PyTorch Pre-Allocation to avoid OOM does not work

So, I am trying to finetune FCoref using the trainer in GitHub - shon-otmazgin/fastcoref
This uses a Dynamic Batching with variable length and this creates an issue on CUDA because once PyTorch allocates memory for the first batch, it does not increase it.

So, following this guide here: Performance Tuning Guide — PyTorch Tutorials 1.12.1+cu102 documentation
I added this to my code and I call it before running the actual training (right after creating the model and moving it to CUDA):

batch = {
            "input_ids": torch.rand(9, 5, 512),
            "attention_mask": torch.rand(9, 5, 512),
            "gold_clusters": torch.rand(9, 58, 39, 2),
            "leftovers": {
                "input_ids": torch.rand(4),
                "attention_mask": torch.rand(4),
            }
        }
        batch['input_ids'] = torch.tensor(batch['input_ids'], device=self.device)
        batch['attention_mask'] = torch.tensor(batch['attention_mask'],
                                               device=self.device)
        batch['gold_clusters'] = torch.tensor(batch['gold_clusters'],
                                              device=self.device)
        if 'leftovers' in batch:
            batch['leftovers']['input_ids'] = torch.tensor(
                batch['leftovers']['input_ids'], device=self.device)
            batch['leftovers']['attention_mask'] = torch.tensor(
                batch['leftovers']['attention_mask'],
                device=self.device)
        self.model.zero_grad()
        self.model.train()
        with torch.cuda.amp.autocast():
            outputs = self.model(batch, gold_clusters=batch['gold_clusters'],
                                 return_all_outputs=False)

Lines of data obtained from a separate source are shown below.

-- ==== Sys2Proof/Decode.lean ====
section
/-! DEFINITION. Decoding of words in the order of R55 (steps 1 to 4), and the encoder of the same tables. -/

namespace Sys2Proof

/-- The field of len bits of a word that starts at bit lo (R56). -/
def bits (w : Word32) (lo len : Nat) : BitVec len := BitVec.ofNat len (w.toNat / 2 ^ lo)

/-- A word made of field values, each at the bit where its field starts. -/
def pack (fields : List (Nat × Nat)) : Word32 :=
  BitVec.ofNat 32 (fields.foldr (fun f acc => f.2 * 2 ^ f.1 + acc) 0)

/-- A check at decode: the cause c when the condition fails (R55). -/
def ensure {α : Type} (ok : Bool) (c : Cause) (k : Except Cause α) : Except Cause α :=
  if ok then k else .error c

/-- Every reserved field, given by its low bit and its length, is zero (R54). -/
def zeros (w : Word32) (fields : List (Nat × Nat)) : Bool :=
  fields.all fun f => bits w f.1 f.2 == 0#f.2

def Scope.bits : Scope → BitVec 3
  | .core => 0#3 | .clu => 1#3 | .pkg => 2#3 | .fab => 3#3 | .sys => 4#3

/-- The scope codes of R57; 5 to 7 name none. -/
def Scope.ofBits? (b : BitVec 3) : Option Scope :=
  match b.toNat with
  | 0 => some .core | 1 => some .clu | 2 => some .pkg | 3 => some .fab | 4 => some .sys
  | _ => none

def Order.bits : Order → BitVec 2
  | .relaxed => 0#2 | .acquire => 1#2 | .release => 2#2 | .acquireRelease => 3#2

def Order.ofBits (b : BitVec 2) : Order :=
  match b.toNat with
  | 0 => .relaxed | 1 => .acquire | 2 => .release | _ => .acquireRelease

def Size.bits : Size → BitVec 2
  | .b => 0#2 | .h => 1#2 | .w => 2#2 | .d => 3#2

def Size.ofBits (b : BitVec 2) : Size :=
  match b.toNat with
  | 0 => .b | 1 => .h | 2 => .w | _ => .d

def Wide.bits : Wide → BitVec 1
  | .w => 0#1 | .d => 1#1

def Wide.ofBits (b : BitVec 1) : Wide := if b = 0#1 then .w else .d

def Prec.bits : Prec → BitVec 1
  | .f32 => 0#1 | .f64 => 1#1

def Prec.ofBits (b : BitVec 1) : Prec := if b = 0#1 then .f32 else .f64

def IntTy.bits : IntTy → BitVec 2
  | .i8 => 0#2 | .i16 => 1#2 | .i32 => 2#2 | .i64 => 3#2

def IntTy.ofBits (b : BitVec 2) : IntTy :=
  match b.toNat with
  | 0 => .i8 | 1 => .i16 | 2 => .i32 | _ => .i64

def FltTy.bits : FltTy → BitVec 2
  | .f32 => 0#2 | .bf16 => 1#2 | .f16 => 2#2

/-- The lane types of VFLT; 3 names none (R73). -/
def FltTy.ofBits? (b : BitVec 2) : Option FltTy :=
  match b.toNat with
  | 0 => some .f32 | 1 => some .bf16 | 2 => some .f16
  | _ => none

/-- The scope check of step 4 (R57, code 0x05C). -/
def withScope {α : Type} (b : BitVec 3) (k : Scope → Except Cause α) : Except Cause α :=
  match Scope.ofBits? b with
  | some s => k s
  | none => .error 0x05C#10

/-- The lane-type check of step 4 (R79, code 0x054). -/
def withFltTy {α : Type} (b : BitVec 2) (k : FltTy → Except Cause α) : Except Cause α :=
  match FltTy.ofBits? b with
  | some t => k t
  | none => .error 0x054#10

/-- Words of primary 0x1 (R70, R72), format F-Q. -/
def decodeIop (w : Word32) : Except Cause Instr :=
  match (bits w 0 7).toNat with
  | 0 => .ok (.add (bits w 21 5) (bits w 16 5) (bits w 14 2) (bits w 9 5) (bits w 7 2))
  | 1 => .ok (.sub (bits w 21 5) (bits w 16 5) (bits w 14 2) (bits w 9 5) (bits w 7 2))
  | 2 => .ok (.mul (bits w 21 5) (bits w 16 5) (bits w 14 2) (bits w 9 5) (bits w 7 2))
  | 3 => .ok (.mulh (bits w 21 5) (bits w 16 5) (bits w 14 2) (bits w 9 5) (bits w 7 2))
  | 4 => .ok (.mulhu (bits w 21 5) (bits w 16 5) (bits w 14 2) (bits w 9 5) (bits w 7 2))
  | 5 => .ok (.madd (bits w 21 5) (bits w 16 5) (bits w 14 2) (bits w 9 5) (bits w 7 2))
  | 6 => .ok (.div (bits w 21 5) (bits w 16 5) (bits w 14 2) (bits w 9 5) (bits w 7 2))
  | 7 => .ok (.divu (bits w 21 5) (bits w 16 5) (bits w 14 2) (bits w 9 5) (bits w 7 2))
  | 8 => .ok (.rem (bits w 21 5) (bits w 16 5) (bits w 14 2) (bits w 9 5) (bits w 7 2))
  | 9 => .ok (.remu (bits w 21 5) (bits w 16 5) (bits w 14 2) (bits w 9 5) (bits w 7 2))
  | 10 => .ok (.and (bits w 21 5) (bits w 16 5) (bits w 14 2) (bits w 9 5) (bits w 7 2))
  | 11 => .ok (.or (bits w 21 5) (bits w 16 5) (bits w 14 2) (bits w 9 5) (bits w 7 2))
  | 12 => .ok (.xor (bits w 21 5) (bits w 16 5) (bits w 14 2) (bits w 9 5) (bits w 7 2))
  | 13 => .ok (.andn (bits w 21 5) (bits w 16 5) (bits w 14 2) (bits w 9 5) (bits w 7 2))
  | 14 => .ok (.shl (bits w 21 5) (bits w 16 5) (bits w 14 2) (bits w 9 5) (bits w 7 2))
  | 15 => .ok (.shr (bits w 21 5) (bits w 16 5) (bits w 14 2) (bits w 9 5) (bits w 7 2))
  | 16 => .ok (.sra (bits w 21 5) (bits w 16 5) (bits w 14 2) (bits w 9 5) (bits w 7 2))
  | 17 => .ok (.rol (bits w 21 5) (bits w 16 5) (bits w 14 2) (bits w 9 5) (bits w 7 2))
  | 18 => .ok (.min (bits w 21 5) (bits w 16 5) (bits w 14 2) (bits w 9 5) (bits w 7 2))
  | 19 => .ok (.max (bits w 21 5) (bits w 16 5) (bits w 14 2) (bits w 9 5) (bits w 7 2))
  | 20 => .ok (.minu (bits w 21 5) (bits w 16 5) (bits w 14 2) (bits w 9 5) (bits w 7 2))
  | 21 => .ok (.maxu (bits w 21 5) (bits w 16 5) (bits w 14 2) (bits w 9 5) (bits w 7 2))
  | 22 => .ok (.slt (bits w 21 5) (bits w 16 5) (bits w 14 2) (bits w 9 5) (bits w 7 2))
  | 23 => .ok (.sltu (bits w 21 5) (bits w 16 5) (bits w 14 2) (bits w 9 5) (bits w 7 2))
  | 24 => .ok (.seq (bits w 21 5) (bits w 16 5) (bits w 14 2) (bits w 9 5) (bits w 7 2))
  | 25 => ensure (zeros w [(7, 7)]) 0x060#10 (.ok (.clz (bits w 21 5) (bits w 16 5) (bits w 14 2)))
  | 26 => ensure (zeros w [(7, 7)]) 0x060#10 (.ok (.ctz (bits w 21 5) (bits w 16 5) (bits w 14 2)))
  | 27 => ensure (zeros w [(7, 7)]) 0x060#10 (.ok (.popc (bits w 21 5) (bits w 16 5) (bits w 14 2)))
  | 28 => ensure (zeros w [(7, 7)]) 0x060#10 (.ok (.sextb (bits w 21 5) (bits w 16 5) (bits w 14 2)))
  | 29 => ensure (zeros w [(7, 7)]) 0x060#10 (.ok (.sexth (bits w 21 5) (bits w 16 5) (bits w 14 2)))
  | 30 => ensure (zeros w [(7, 7)]) 0x060#10 (.ok (.sextw (bits w 21 5) (bits w 16 5) (bits w 14 2)))
  | 31 => .ok (.bfx (bits w 21 5) (bits w 16 5) (bits w 14 2) (bits w 9 5) (bits w 7 2))
  | 32 => .ok (.bfi (bits w 21 5) (bits w 16 5) (bits w 14 2) (bits w 9 5) (bits w 7 2))
  | 33 => .ok (.sel (bits w 21 5) (bits w 16 5) (bits w 14 2) (bits w 9 5) (bits w 7 2))
  | 34 => .ok (.addw (bits w 21 5) (bits w 16 5) (bits w 14 2) (bits w 9 5) (bits w 7 2))
  | 35 => .ok (.subw (bits w 21 5) (bits w 16 5) (bits w 14 2) (bits w 9 5) (bits w 7 2))
  | _ => .error 0x048#10

/-- Words of primary 0x8 (R70, R72), format F-I. -/
def decodeShi (w : Word32) : Except Cause Instr :=
  match (bits w 12 2).toNat with
  | 0 => ensure (zeros w [(6, 6)]) 0x061#10 (.ok (.shli (bits w 21 5) (bits w 16 5) (bits w 14 2) (bits w 0 6)))
  | 1 => ensure (zeros w [(6, 6)]) 0x061#10 (.ok (.shri (bits w 21 5) (bits w 16 5) (bits w 14 2) (bits w 0 6)))
  | 2 => ensure (zeros w [(6, 6)]) 0x061#10 (.ok (.srai (bits w 21 5) (bits w 16 5) (bits w 14 2) (bits w 0 6)))
  | 3 => ensure (zeros w [(6, 6)]) 0x061#10 (.ok (.rori (bits w 21 5) (bits w 16 5) (bits w 14 2) (bits w 0 6)))
  | _ => .error 0x05F#10

/-- Words of primary 0xc (R70, R72), format F-B. -/
def decodeBr (w : Word32) : Except Cause Instr :=
  match (bits w 16 3).toNat with
  | 0 => .ok (.beqz (bits w 21 5) (bits w 19 2) (bits w 0 16))
  | 1 => .ok (.bnez (bits w 21 5) (bits w 19 2) (bits w 0 16))
  | 2 => .ok (.bltz (bits w 21 5) (bits w 19 2) (bits w 0 16))
  | 3 => .ok (.bgez (bits w 21 5) (bits w 19 2) (bits w 0 16))
  | 4 => .ok (.bgtz (bits w 21 5) (bits w 19 2) (bits w 0 16))
  | 5 => .ok (.blez (bits w 21 5) (bits w 19 2) (bits w 0 16))
  | 6 => .ok (.bodd (bits w 21 5) (bits w 19 2) (bits w 0 16))
  | _ => .error 0x04B#10

/-- Words of primary 0xf (R70, R72), format F-Q. -/
def decodeJr (w : Word32) : Except Cause Instr :=
  match (bits w 0 7).toNat with
  | 0 => ensure (zeros w [(7, 7), (21, 5)]) 0x060#10 (.ok (.jr (bits w 16 5) (bits w 14 2)))
  | 1 => ensure (zeros w [(7, 7)]) 0x060#10 (.ok (.jalr (bits w 21 5) (bits w 16 5) (bits w 14 2)))
  | _ => .error 0x049#10

/-- Words of primary 0x10 (R70, R72), format F-L. -/
def decodeLoop (w : Word32) : Except Cause Instr :=
  match (bits w 23 3).toNat with
  | 0 => .ok (.lcar (bits w 18 5) (bits w 13 5) (bits w 11 2) (bits w 0 11))
  | 1 => ensure (zeros w [(18, 5)]) 0x066#10 (.ok (.loop (bits w 13 5) (bits w 11 2) (bits w 0 11)))
  | 2 => ensure (zeros w [(0, 23)]) 0x066#10 (.ok (.endit))
  | 3 => ensure (level (bits w 0 11)) 0x05F#10 (ensure (zeros w [(18, 5)]) 0x066#10 (.ok (.brkif (bits w 13 5) (bits w 11 2) (bits w 0 11))))
  | 4 => ensure (zeros w [(0, 11), (18, 5)]) 0x066#10 (.ok (.contif (bits w 13 5) (bits w 11 2)))
  | 5 => ensure (level (bits w 0 11)) 0x05F#10 (ensure (zeros w [(11, 7)]) 0x066#10 (.ok (.itx (bits w 18 5) (bits w 0 11))))
  | 6 => ensure (level (bits w 0 11)) 0x05F#10 (ensure (zeros w [(11, 7)]) 0x066#10 (.ok (.lstat (bits w 18 5) (bits w 0 11))))
  | 7 => ensure (zeros w [(3, 10)]) 0x066#10 (.ok (.movd (bits w 18 5) (bits w 13 5) (bits w 0 3)))
  | _ => .error 0x05F#10

/-- Words of primary 0x11 (R70, R72), format F-L. -/
def decodeGang (w : Word32) : Except Cause Instr :=
  match (bits w 23 3).toNat with
  | 0 => ensure (zeros w [(0, 23)]) 0x066#10 (.ok (.fuse))
  | 1 => ensure (zeros w [(0, 23)]) 0x066#10 (.ok (.split))
  | 2 => ensure (zeros w [(0, 11)]) 0x066#10 (.ok (.gany (bits w 18 5) (bits w 13 5) (bits w 11 2)))
  | 3 => ensure (zeros w [(0, 11)]) 0x066#10 (.ok (.gall (bits w 18 5) (bits w 13 5) (bits w 11 2)))
  | 4 => ensure (zeros w [(0, 18)]) 0x066#10 (.ok (.gidx (bits w 18 5)))
  | 5 => ensure ((bits w 0 11).toNat ≤ 15) 0x05F#10 (.ok (.gbc (bits w 18 5) (bits w 13 5) (bits w 11 2) (bits w 0 11)))
  | 6 => ensure (zeros w [(0, 11)]) 0x066#10 (.ok (.gsum (bits w 18 5) (bits w 13 5) (bits w 11 2)))
  | _ => .error 0x04C#10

        loss = outputs[0]  # model outputs are always tuple in transformers (see doc)
        loss.backward()

At first, I was getting OOM issues with this because it was too big (I basically created the biggest tensors in each key according to my dataset).
So, instead, I created a batch that looks like my biggest batch in the actual data (according to the sum of tensor sizes):

batch = {
            "input_ids": torch.rand(4, 1, 512),
            "attention_mask": torch.rand(4, 1, 512),
            "gold_clusters": torch.rand(4, 11, 24, 2),
            "leftovers": {
                "input_ids": torch.rand(4, 459),
                "attention_mask": torch.rand(4, 459),
            }
        }

Now, this works but when the actual training starts, I run into the same issue even though the first batch is smaller than the pre-allocation batch:
OutOfMemoryError: CUDA out of memory. Tried to allocate 74.00 MiB (GPU 0; 14.56 GiB total capacity; 13.31 GiB already allocated; 36.44 MiB free; 13.76 GiB reserved in total by PyTorch) If reserved memory is >> allocated memory try setting max_split_size_mb to avoid fragmentation. See documentation for Memory Management and PYTORCH_CUDA_ALLOC_CONF

Other things I tried:

  1. export 'PYTORCH_CUDA_ALLOC_CONF=max_split_size_mb:21'
  2. Decreasing batch size, but due to the variability I keep running into the same issue.

My machine:

  • runs Debian 4.19.260-1 (2022-09-29) x86_64 GNU/Linux
  • T4 GPU with 16 GB VRAM

Any idea?

Could you install the latest stable or nightly release with the CUDA 11.7 runtime, as we’ve enabled lazy module loading, which should reduce the memory footprint significantly (assuming you are usign an older release)?

I am using CUDA11.6 but is lazy loading gonna solve this?
It is not much of a memory footprint issue as it is that the first memory allocation sticks and never changes for later variable size batches.